Saved entries
@[simp] theorem State.setCtx_cur (s : State) (a : CtxId) (x : Ctx) : (s.setCtx a x).cur = s.cur := rfl
@[simp] theorem State.setCtx_turns (s : State) (a : CtxId) (x : Ctx) : (s.setCtx a x).turns = s.turns := rfl
@[simp] theorem State.setCtx_agenda (s : State) (a : CtxId) (x : Ctx) : (s.setCtx a x).agenda = s.agenda := rfl
@[simp] theorem State.setCtx_clus (s : State) (a : CtxId) (x : Ctx) : (s.setCtx a x).clus = s.clus := rfl
@[simp] theorem State.setCtx_dies (s : State) (a : CtxId) (x : Ctx) : (s.setCtx a x).dies = s.dies := rfl
@[simp] theorem State.setCtx_layers (s : State) (a : CtxId) (x : Ctx) : (s.setCtx a x).layers = s.layers := rfl
@[simp] theorem State.setCtx_dev (s : State) (a : CtxId) (x : Ctx) : (s.setCtx a x).dev = s.dev := rfl
@[simp] theorem State.setCtx_queues (s : State) (a : CtxId) (x : Ctx) : (s.setCtx a x).queues = s.queues := rfl
@[simp] theorem State.setCtx_cards (s : State) (a : CtxId) (x : Ctx) : (s.setCtx a x).cards = s.cards := rfl
@[simp] theorem State.setCtx_gangs (s : State) (a : CtxId) (x : Ctx) : (s.setCtx a x).gangs = s.gangs := rfl
@[simp] theorem State.setCtx_doms (s : State) (a : CtxId) (x : Ctx) : (s.setCtx a x).doms = s.doms := rfl
@[simp] theorem State.setCtx_areas (s : State) (a : CtxId) (x : Ctx) : (s.setCtx a x).areas = s.areas := rfl
@[simp] theorem State.setCtx_images (s : State) (a : CtxId) (x : Ctx) : (s.setCtx a x).images = s.images := rfl
@[simp] theorem State.setCtx_bootCards (s : State) (a : CtxId) (x : Ctx) : (s.setCtx a x).bootCards = s.bootCards := rfl
@[simp] theorem State.setCtx_merge (s : State) (a : CtxId) (x : Ctx) : (s.setCtx a x).merge = s.merge := rfl
@[simp] theorem State.setCtx_quekin (s : State) (a : CtxId) (x : Ctx) : (s.setCtx a x).quekin = s.quekin := rfl
@[simp] theorem State.setCtx_quekout (s : State) (a : CtxId) (x : Ctx) : (s.setCtx a x).quekout = s.quekout := rfl
@[simp] theorem State.setCtx_tier (s : State) (a : CtxId) (x : Ctx) : (s.setCtx a x).tier = s.tier := rfl
@[simp] theorem State.setCtx_mem (s : State) (a : CtxId) (x : Ctx) : (s.setCtx a x).mem = s.mem := rfl
@[simp] theorem State.setCtx_poison (s : State) (a : CtxId) (x : Ctx) : (s.setCtx a x).poison = s.poison := rfl
@[simp] theorem State.setCtx_dirty (s : State) (a : CtxId) (x : Ctx) : (s.setCtx a x).dirty = s.dirty := rfl
@[simp] theorem State.setCtx_out (s : State) (a : CtxId) (x : Ctx) : (s.setCtx a x).out = s.out := rfl
@[simp] theorem State.setCtx_nextCard (s : State) (a : CtxId) (x : Ctx) : (s.setCtx a x).nextCard = s.nextCard := rfl
@[simp] theorem State.setCtx_ticks (s : State) (a : CtxId) (x : Ctx) : (s.setCtx a x).ticks = s.ticks := rfl
@[simp] theorem State.setCtx_free (s : State) (a : CtxId) (x : Ctx) : (s.setCtx a x).free = s.free := rfl
@[simp] theorem State.setCtx_jseq (s : State) (a : CtxId) (x : Ctx) : (s.setCtx a x).jseq = s.jseq := rfl
@[simp] theorem State.setCtx_held (s : State) (a : CtxId) (x : Ctx) : (s.setCtx a x).held = s.held := rfl
@[simp] theorem State.setCtx_posts (s : State) (a : CtxId) (x : Ctx) : (s.setCtx a x).posts = s.posts := rfl

@[simp] theorem State.modCtx_cur (s : State) (a : CtxId) (g : Ctx → Ctx) : (s.modCtx a g).cur = s.cur := rfl
@[simp] theorem State.modCtx_turns (s : State) (a : CtxId) (g : Ctx → Ctx) : (s.modCtx a g).turns = s.turns := rfl
@[simp] theorem State.modCtx_agenda (s : State) (a : CtxId) (g : Ctx → Ctx) : (s.modCtx a g).agenda = s.agenda := rfl
@[simp] theorem State.modCtx_clus (s : State) (a : CtxId) (g : Ctx → Ctx) : (s.modCtx a g).clus = s.clus := rfl
@[simp] theorem State.modCtx_dies (s : State) (a : CtxId) (g : Ctx → Ctx) : (s.modCtx a g).dies = s.dies := rfl
@[simp] theorem State.modCtx_layers (s : State) (a : CtxId) (g : Ctx → Ctx) : (s.modCtx a g).layers = s.layers := rfl
@[simp] theorem State.modCtx_dev (s : State) (a : CtxId) (g : Ctx → Ctx) : (s.modCtx a g).dev = s.dev := rfl
@[simp] theorem State.modCtx_queues (s : State) (a : CtxId) (g : Ctx → Ctx) : (s.modCtx a g).queues = s.queues := rfl
@[simp] theorem State.modCtx_cards (s : State) (a : CtxId) (g : Ctx → Ctx) : (s.modCtx a g).cards = s.cards := rfl
@[simp] theorem State.modCtx_gangs (s : State) (a : CtxId) (g : Ctx → Ctx) : (s.modCtx a g).gangs = s.gangs := rfl
@[simp] theorem State.modCtx_doms (s : State) (a : CtxId) (g : Ctx → Ctx) : (s.modCtx a g).doms = s.doms := rfl
@[simp] theorem State.modCtx_areas (s : State) (a : CtxId) (g : Ctx → Ctx) : (s.modCtx a g).areas = s.areas := rfl
@[simp] theorem State.modCtx_images (s : State) (a : CtxId) (g : Ctx → Ctx) : (s.modCtx a g).images = s.images := rfl
@[simp] theorem State.modCtx_bootCards (s : State) (a : CtxId) (g : Ctx → Ctx) : (s.modCtx a g).bootCards = s.bootCards := rfl
@[simp] theorem State.modCtx_merge (s : State) (a : CtxId) (g : Ctx → Ctx) : (s.modCtx a g).merge = s.merge := rfl
@[simp] theorem State.modCtx_quekin (s : State) (a : CtxId) (g : Ctx → Ctx) : (s.modCtx a g).quekin = s.quekin := rfl
@[simp] theorem State.modCtx_quekout (s : State) (a : CtxId) (g : Ctx → Ctx) : (s.modCtx a g).quekout = s.quekout := rfl
@[simp] theorem State.modCtx_tier (s : State) (a : CtxId) (g : Ctx → Ctx) : (s.modCtx a g).tier = s.tier := rfl
@[simp] theorem State.modCtx_mem (s : State) (a : CtxId) (g : Ctx → Ctx) : (s.modCtx a g).mem = s.mem := rfl
@[simp] theorem State.modCtx_poison (s : State) (a : CtxId) (g : Ctx → Ctx) : (s.modCtx a g).poison = s.poison := rfl
@[simp] theorem State.modCtx_dirty (s : State) (a : CtxId) (g : Ctx → Ctx) : (s.modCtx a g).dirty = s.dirty := rfl
@[simp] theorem State.modCtx_out (s : State) (a : CtxId) (g : Ctx → Ctx) : (s.modCtx a g).out = s.out := rfl
@[simp] theorem State.modCtx_nextCard (s : State) (a : CtxId) (g : Ctx → Ctx) : (s.modCtx a g).nextCard = s.nextCard := rfl
@[simp] theorem State.modCtx_ticks (s : State) (a : CtxId) (g : Ctx → Ctx) : (s.modCtx a g).ticks = s.ticks := rfl
@[simp] theorem State.modCtx_free (s : State) (a : CtxId) (g : Ctx → Ctx) : (s.modCtx a g).free = s.free := rfl
@[simp] theorem State.modCtx_jseq (s : State) (a : CtxId) (g : Ctx → Ctx) : (s.modCtx a g).jseq = s.jseq := rfl
@[simp] theorem State.modCtx_held (s : State) (a : CtxId) (g : Ctx → Ctx) : (s.modCtx a g).held = s.held := rfl
@[simp] theorem State.modCtx_posts (s : State) (a : CtxId) (g : Ctx → Ctx) : (s.modCtx a g).posts = s.posts := rfl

Task
Only the lines from the beginning of the entries through the line bearing "x).dirty = s.dirty := rfl" should be returned, each exactly as written.

Your solution
@[simp] theorem State.setCtx_cur (s : State) (a : CtxId) (x : Ctx) : (s.setCtx a x).cur = s.cur := rfl
@[simp] theorem State.setCtx_turns (s : State) (a : CtxId) (x : Ctx) : (s.setCtx a x).turns = s.turns := rfl
@[simp] theorem State.setCtx_agenda (s : State) (a : CtxId) (x : Ctx) : (s.setCtx a x).agenda = s.agenda := rfl
@[simp] theorem State.setCtx_clus (s : State) (a : CtxId) (x : Ctx) : (s.setCtx a x).clus = s.clus := rfl
@[simp] theorem State.setCtx_dies (s : State) (a : CtxId) (x : Ctx) : (s.setCtx a x).dies = s.dies := rfl
@[simp] theorem State.setCtx_layers (s : State) (a : CtxId) (x : Ctx) : (s.setCtx a x).layers = s.layers := rfl
@[simp] theorem State.setCtx_dev (s : State) (a : CtxId) (x : Ctx) : (s.setCtx a x).dev = s.dev := rfl
@[simp] theorem State.setCtx_queues (s : State) (a : CtxId) (x : Ctx) : (s.setCtx a x).queues = s.queues := rfl
@[simp] theorem State.setCtx_cards (s : State) (a : CtxId) (x : Ctx) : (s.setCtx a x).cards = s.cards := rfl
@[simp] theorem State.setCtx_gangs (s : State) (a : CtxId) (x : Ctx) : (s.setCtx a x).gangs = s.gangs := rfl
@[simp] theorem State.setCtx_doms (s : State) (a : CtxId) (x : Ctx) : (s.setCtx a x).doms = s.doms := rfl
@[simp] theorem State.setCtx_areas (s : State) (a : CtxId) (x : Ctx) : (s.setCtx a x).areas = s.areas := rfl
@[simp] theorem State.setCtx_images (s : State) (a : CtxId) (x : Ctx) : (s.setCtx a x).images = s.images := rfl
@[simp] theorem State.setCtx_bootCards (s : State) (a : CtxId) (x : Ctx) : (s.setCtx a x).bootCards = s.bootCards := rfl
@[simp] theorem State.setCtx_merge (s : State) (a : CtxId) (x : Ctx) : (s.setCtx a x).merge = s.merge := rfl
@[simp] theorem State.setCtx_quekin (s : State) (a : CtxId) (x : Ctx) : (s.setCtx a x).quekin = s.quekin := rfl
@[simp] theorem State.setCtx_quekout (s : State) (a : CtxId) (x : Ctx) : (s.setCtx a x).quekout = s.quekout := rfl
@[simp] theorem State.setCtx_tier (s : State) (a : CtxId) (x : Ctx) : (s.setCtx a x).tier = s.tier := rfl
@[simp] theorem State.setCtx_mem (s : State) (a : CtxId) (x : Ctx) : (s.setCtx a x).mem = s.mem := rfl
@[simp] theorem State.setCtx_poison (s : State) (a : CtxId) (x : Ctx) : (s.setCtx a x).poison = s.poison := rfl
@[simp] theorem State.setCtx_dirty (s : State) (a : CtxId) (x : Ctx) : (s.setCtx a x).dirty = s.dirty := rfl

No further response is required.